Scan the lines below for the word "updAt". Copy each line you find it in.

Stored dataset items
※

/-! State.modHv -/

section
variable (s : State) (c : Nat) (f : HvCh → HvCh)
@[simp] theorem State.modHv_id : (s.modHv c f).id = s.id := rfl
@[simp] theorem State.modHv_otp : (s.modHv c f).otp = s.otp := rfl
@[simp] theorem State.modHv_inReset : (s.modHv c f).inReset = s.inReset := rfl
@[simp] theorem State.modHv_rstLow : (s.modHv c f).rstLow = s.rstLow := rfl
@[simp] theorem State.modHv_brown : (s.modHv c f).brown = s.brown := rfl
@[simp] theorem State.modHv_clk : (s.modHv c f).clk = s.clk := rfl
@[simp] theorem State.modHv_free : (s.modHv c f).free = s.free := rfl
@[simp] theorem State.modHv_regs : (s.modHv c f).regs = s.regs := rfl
@[simp] theorem State.modHv_held : (s.modHv c f).held = s.held := rfl
@[simp] theorem State.modHv_tab : (s.modHv c f).tab = s.tab := rfl
@[simp] theorem State.modHv_heldTab : (s.modHv c f).heldTab = s.heldTab := rfl
@[simp] theorem State.modHv_adjRegs : (s.modHv c f).adjRegs = s.adjRegs := rfl
@[simp] theorem State.modHv_adjTabs : (s.modHv c f).adjTabs = s.adjTabs := rfl
@[simp] theorem State.modHv_claims : (s.modHv c f).claims = s.claims := rfl
@[simp] theorem State.modHv_boot : (s.modHv c f).boot = s.boot := rfl
@[simp] theorem State.modHv_host : (s.modHv c f).host = s.host := rfl
@[simp] theorem State.modHv_jobs : (s.modHv c f).jobs = s.jobs := rfl
@[simp] theorem State.modHv_sched : (s.modHv c f).sched = s.sched := rfl
@[simp] theorem State.modHv_codec : (s.modHv c f).codec = s.codec := rfl
@[simp] theorem State.modHv_stn : (s.modHv c f).stn = s.stn := rfl
@[simp] theorem State.modHv_clks : (s.modHv c f).clks = s.clks := rfl
@[simp] theorem State.modHv_links : (s.modHv c f).links = s.links := rfl
@[simp] theorem State.modHv_brg : (s.modHv c f).brg = s.brg := rfl
@[simp] theorem State.modHv_mem : (s.modHv c f).mem = s.mem := rfl
@[simp] theorem State.modHv_dma : (s.modHv c f).dma = s.dma := rfl
@[simp] theorem State.modHv_rr : (s.modHv c f).rr = s.rr := rfl
@[simp] theorem State.modHv_stp : (s.modHv c f).stp = s.stp := rfl
@[simp] theorem State.modHv_enc : (s.modHv c f).enc = s.enc := rfl
@[simp] theorem State.modHv_encPin : (s.modHv c f).encPin = s.encPin := rfl
@[simp] theorem State.modHv_mot : (s.modHv c f).mot = s.mot := rfl
@[simp] theorem State.modHv_bus : (s.modHv c f).bus = s.bus := rfl
@[simp] theorem State.modHv_thm : (s.modHv c f).thm = { s.thm with hv := updAt s.thm.hv c f } := rfl
@[simp] theorem State.modHv_time : (s.modHv c f).time = s.time := rfl
@[simp] theorem State.modHv_wcmp : (s.modHv c f).wcmp = s.wcmp := rfl
@[simp] theorem State.modHv_fcmp : (s.modHv c f).fcmp = s.fcmp := rfl
@[simp] theorem State.modHv_ptp : (s.modHv c f).ptp = s.ptp := rfl
@[simp] theorem State.modHv_line : (s.modHv c f).line = s.line := rfl
@[simp] theorem State.modHv_csm : (s.modHv c f).csm = s.csm := rfl
@[simp] theorem State.modHv_mon : (s.modHv c f).mon = s.mon := rfl
@[simp] theorem State.modHv_pageCap : (s.modHv c f).pageCap = s.pageCap := rfl
@[simp] theorem State.modHv_bandCap : (s.modHv c f).bandCap = s.bandCap := rfl
@[simp] theorem State.modHv_out : (s.modHv c f).out = s.out := rfl
@[simp] theorem State.modHv_pending : (s.modHv c f).pending = s.pending := rfl
end

/-! State.modPtp -/

section
variable (s : State) (p : Nat) (f : PtpPort → PtpPort)
@[simp] theorem State.modPtp_id : (s.modPtp p f).id = s.id := rfl
@[simp] theorem State.modPtp_otp : (s.modPtp p f).otp = s.otp := rfl
@[simp] theorem State.modPtp_inReset : (s.modPtp p f).inReset = s.inReset := rfl
@[simp] theorem State.modPtp_rstLow : (s.modPtp p f).rstLow = s.rstLow := rfl
@[simp] theorem State.modPtp_brown : (s.modPtp p f).brown = s.brown := rfl
@[simp] theorem State.modPtp_clk : (s.modPtp p f).clk = s.clk := rfl
@[simp] theorem State.modPtp_free : (s.modPtp p f).free = s.free := rfl
@[simp] theorem State.modPtp_regs : (s.modPtp p f).regs = s.regs := rfl
@[simp] theorem State.modPtp_held : (s.modPtp p f).held = s.held := rfl
@[simp] theorem State.modPtp_tab : (s.modPtp p f).tab = s.tab := rfl
@[simp] theorem State.modPtp_heldTab : (s.modPtp p f).heldTab = s.heldTab := rfl
@[simp] theorem State.modPtp_adjRegs : (s.modPtp p f).adjRegs = s.adjRegs := rfl
@[simp] theorem State.modPtp_adjTabs : (s.modPtp p f).adjTabs = s.adjTabs := rfl
@[simp] theorem State.modPtp_claims : (s.modPtp p f).claims = s.claims := rfl
@[simp] theorem State.modPtp_boot : (s.modPtp p f).boot = s.boot := rfl
@[simp] theorem State.modPtp_host : (s.modPtp p f).host = s.host := rfl
@[simp] theorem State.modPtp_jobs : (s.modPtp p f).jobs = s.jobs := rfl
@[simp] theorem State.modPtp_sched : (s.modPtp p f).sched = s.sched := rfl
@[simp] theorem State.modPtp_codec : (s.modPtp p f).codec = s.codec := rfl
@[simp] theorem State.modPtp_stn : (s.modPtp p f).stn = s.stn := rfl
@[simp] theorem State.modPtp_clks : (s.modPtp p f).clks = s.clks := rfl
@[simp] theorem State.modPtp_links : (s.modPtp p f).links = s.links := rfl
@[simp] theorem State.modPtp_brg : (s.modPtp p f).brg = s.brg := rfl
@[simp] theorem State.modPtp_mem : (s.modPtp p f).mem = s.mem := rfl
@[simp] theorem State.modPtp_dma : (s.modPtp p f).dma = s.dma := rfl
@[simp] theorem State.modPtp_rr : (s.modPtp p f).rr = s.rr := rfl
@[simp] theorem State.modPtp_stp : (s.modPtp p f).stp = s.stp := rfl
@[simp] theorem State.modPtp_enc : (s.modPtp p f).enc = s.enc := rfl
@[simp] theorem State.modPtp_encPin : (s.modPtp p f).encPin = s.encPin := rfl
@[simp] theorem State.modPtp_mot : (s.modPtp p f).mot = s.mot := rfl
@[simp] theorem State.modPtp_bus : (s.modPtp p f).bus = s.bus := rfl
@[simp] theorem State.modPtp_thm : (s.modPtp p f).thm = s.thm := rfl
@[simp] theorem State.modPtp_time : (s.modPtp p f).time = s.time := rfl
@[simp] theorem State.modPtp_wcmp : (s.modPtp p f).wcmp = s.wcmp := rfl
@[simp] theorem State.modPtp_fcmp : (s.modPtp p f).fcmp = s.fcmp := rfl
@[simp] theorem State.modPtp_ptp : (s.modPtp p f).ptp = updAt s.ptp p f := rfl
@[simp] theorem State.modPtp_line : (s.modPtp p f).line = s.line := rfl
@[simp] theorem State.modPtp_csm : (s.modPtp p f).csm = s.csm := rfl
@[simp] theorem State.modPtp_mon : (s.modPtp p f).mon = s.mon := rfl
@[simp] theorem State.modPtp_pageCap : (s.modPtp p f).pageCap = s.pageCap := rfl
@[simp] theorem State.modPtp_bandCap : (s.modPtp p f).bandCap = s.bandCap := rfl
@[simp] theorem State.modPtp_out : (s.modPtp p f).out = s.out := rfl
@[simp] theorem State.modPtp_pending : (s.modPtp p f).pending = s.pending := rfl
end

/-! State.modCsm -/

section
variable (s : State) (p : Nat) (f : CsmPort → CsmPort)
@[simp] theorem State.modCsm_id : (s.modCsm p f).id = s.id := rfl
@[simp] theorem State.modCsm_otp : (s.modCsm p f).otp = s.otp := rfl
@[simp] theorem State.modCsm_inReset : (s.modCsm p f).inReset = s.inReset := rfl
@[simp] theorem State.modCsm_rstLow : (s.modCsm p f).rstLow = s.rstLow := rfl
@[simp] theorem State.modCsm_brown : (s.modCsm p f).brown = s.brown := rfl
@[simp] theorem State.modCsm_clk : (s.modCsm p f).clk = s.clk := rfl
@[simp] theorem State.modCsm_free : (s.modCsm p f).free = s.free := rfl
@[simp] theorem State.modCsm_regs : (s.modCsm p f).regs = s.regs := rfl
@[simp] theorem State.modCsm_held : (s.modCsm p f).held = s.held := rfl
@[simp] theorem State.modCsm_tab : (s.modCsm p f).tab = s.tab := rfl
@[simp] theorem State.modCsm_heldTab : (s.modCsm p f).heldTab = s.heldTab := rfl
@[simp] theorem State.modCsm_adjRegs : (s.modCsm p f).adjRegs = s.adjRegs := rfl
@[simp] theorem State.modCsm_adjTabs : (s.modCsm p f).adjTabs = s.adjTabs := rfl
@[simp] theorem State.modCsm_claims : (s.modCsm p f).claims = s.claims := rfl
@[simp] theorem State.modCsm_boot : (s.modCsm p f).boot = s.boot := rfl
@[simp] theorem State.modCsm_host : (s.modCsm p f).host = s.host := rfl
@[simp] theorem State.modCsm_jobs : (s.modCsm p f).jobs = s.jobs := rfl
@[simp] theorem State.modCsm_sched : (s.modCsm p f).sched = s.sched := rfl
@[simp] theorem State.modCsm_codec : (s.modCsm p f).codec = s.codec := rfl
@[simp] theorem State.modCsm_stn : (s.modCsm p f).stn = s.stn := rfl
@[simp] theorem State.modCsm_clks : (s.modCsm p f).clks = s.clks := rfl
@[simp] theorem State.modCsm_links : (s.modCsm p f).links = s.links := rfl
@[simp] theorem State.modCsm_brg : (s.modCsm p f).brg = s.brg := rfl
@[simp] theorem State.modCsm_mem : (s.modCsm p f).mem = s.mem := rfl
@[simp] theorem State.modCsm_dma : (s.modCsm p f).dma = s.dma := rfl
@[simp] theorem State.modCsm_rr : (s.modCsm p f).rr = s.rr := rfl
@[simp] theorem State.modCsm_stp : (s.modCsm p f).stp = s.stp := rfl
@[simp] theorem State.modCsm_enc : (s.modCsm p f).enc = s.enc := rfl
@[simp] theorem State.modCsm_encPin : (s.modCsm p f).encPin = s.encPin := rfl
@[simp] theorem State.modCsm_mot : (s.modCsm p f).mot = s.mot := rfl
@[simp] theorem State.modCsm_bus : (s.modCsm p f).bus = s.bus := rfl
@[simp] theorem State.modCsm_thm : (s.modCsm p f).thm = s.thm := rfl
@[simp] theorem State.modCsm_time : (s.modCsm p f).time = s.time := rfl
@[simp] theorem State.modCsm_wcmp : (s.modCsm p f).wcmp = s.wcmp := rfl
@[simp] theorem State.modCsm_fcmp : (s.modCsm p f).fcmp = s.fcmp := rfl
@[simp] theorem State.modCsm_ptp : (s.modCsm p f).ptp = s.ptp := rfl
@[simp] theorem State.modCsm_line : (s.modCsm p f).line = s.line := rfl
@[simp] theorem State.modCsm_csm : (s.modCsm p f).csm = { s.csm with ports := updAt s.csm.ports p f } := rfl
@[simp] theorem State.modCsm_mon : (s.modCsm p f).mon = s.mon := rfl
@[simp] theorem State.modCsm_pageCap : (s.modCsm p f).pageCap = s.pageCap := rfl
@[simp] theorem State.modCsm_bandCap : (s.modCsm p f).bandCap = s.bandCap := rfl
@[simp] theorem State.modCsm_out : (s.modCsm p f).out = s.out := rfl
@[simp] theorem State.modCsm_pending : (s.modCsm p f).pending = s.pending := rfl
end

/-! State.modBrg -/

section
variable (s : State) (f : Bridge → Bridge)
@[simp] theorem State.modBrg_id : (s.modBrg f).id = s.id := rfl
@[simp] theorem State.modBrg_otp : (s.modBrg f).otp = s.otp := rfl
@[simp] theorem State.modBrg_inReset : (s.modBrg f).inReset = s.inReset := rfl
@[simp] theorem State.modBrg_rstLow : (s.modBrg f).rstLow = s.rstLow := rfl
@[simp] theorem State.modBrg_brown : (s.modBrg f).brown = s.brown := rfl
@[simp] theorem State.modBrg_clk : (s.modBrg f).clk = s.clk := rfl
@[simp] theorem State.modBrg_free : (s.modBrg f).free = s.free := rfl
@[simp] theorem State.modBrg_regs : (s.modBrg f).regs = s.regs := rfl
@[simp] theorem State.modBrg_held : (s.modBrg f).held = s.held := rfl
@[simp] theorem State.modBrg_tab : (s.modBrg f).tab = s.tab := rfl
@[simp] theorem State.modBrg_heldTab : (s.modBrg f).heldTab = s.heldTab := rfl
@[simp] theorem State.modBrg_adjRegs : (s.modBrg f).adjRegs = s.adjRegs := rfl
@[simp] theorem State.modBrg_adjTabs : (s.modBrg f).adjTabs = s.adjTabs := rfl
@[simp] theorem State.modBrg_claims : (s.modBrg f).claims = s.claims := rfl
@[simp] theorem State.modBrg_boot : (s.modBrg f).boot = s.boot := rfl
@[simp] theorem State.modBrg_host : (s.modBrg f).host = s.host := rfl
@[simp] theorem State.modBrg_jobs : (s.modBrg f).jobs = s.jobs := rfl
@[simp] theorem State.modBrg_sched : (s.modBrg f).sched = s.sched := rfl
@[simp] theorem State.modBrg_codec : (s.modBrg f).codec = s.codec := rfl
@[simp] theorem State.modBrg_stn : (s.modBrg f).stn = s.stn := rfl
@[simp] theorem State.modBrg_clks : (s.modBrg f).clks = s.clks := rfl
@[simp] theorem State.modBrg_links : (s.modBrg f).links = s.links := rfl
@[simp] theorem State.modBrg_brg : (s.modBrg f).brg = f s.brg := rfl
@[simp] theorem State.modBrg_mem : (s.modBrg f).mem = s.mem := rfl
@[simp] theorem State.modBrg_dma : (s.modBrg f).dma = s.dma := rfl
@[simp] theorem State.modBrg_rr : (s.modBrg f).rr = s.rr := rfl
@[simp] theorem State.modBrg_stp : (s.modBrg f).stp = s.stp := rfl
@[simp] theorem State.modBrg_enc : (s.modBrg f).enc = s.enc := rfl
@[simp] theorem State.modBrg_encPin : (s.modBrg f).encPin = s.encPin := rfl
@[simp] theorem State.modBrg_mot : (s.modBrg f).mot = s.mot := rfl
@[simp] theorem State.modBrg_bus : (s.modBrg f).bus = s.bus := rfl
@[simp] theorem State.modBrg_thm : (s.modBrg f).thm = s.thm := rfl
@[simp] theorem State.modBrg_time : (s.modBrg f).time = s.time := rfl
@[simp] theorem State.modBrg_wcmp : (s.modBrg f).wcmp = s.wcmp := rfl
@[simp] theorem State.modBrg_fcmp : (s.modBrg f).fcmp = s.fcmp := rfl
@[simp] theorem State.modBrg_ptp : (s.modBrg f).ptp = s.ptp := rfl
@[simp] theorem State.modBrg_line : (s.modBrg f).line = s.line := rfl
@[simp] theorem State.modBrg_csm : (s.modBrg f).csm = s.csm := rfl
@[simp] theorem State.modBrg_mon : (s.modBrg f).mon = s.mon := rfl
@[simp] theorem State.modBrg_pageCap : (s.modBrg f).pageCap = s.pageCap := rfl
@[simp] theorem State.modBrg_bandCap : (s.modBrg f).bandCap = s.bandCap := rfl
@[simp] theorem State.modBrg_out : (s.modBrg f).out = s.out := rfl
@[simp] theorem State.modBrg_pending : (s.modBrg f).pending = s.pending := rfl
end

※

→ RESULT OF THE TASK
@[simp] theorem State.modHv_thm : (s.modHv c f).thm = { s.thm with hv := updAt s.thm.hv c f } := rfl
@[simp] theorem State.modPtp_ptp : (s.modPtp p f).ptp = updAt s.ptp p f := rfl
@[simp] theorem State.modCsm_csm : (s.modCsm p f).csm = { s.csm with ports := updAt s.csm.ports p f } := rfl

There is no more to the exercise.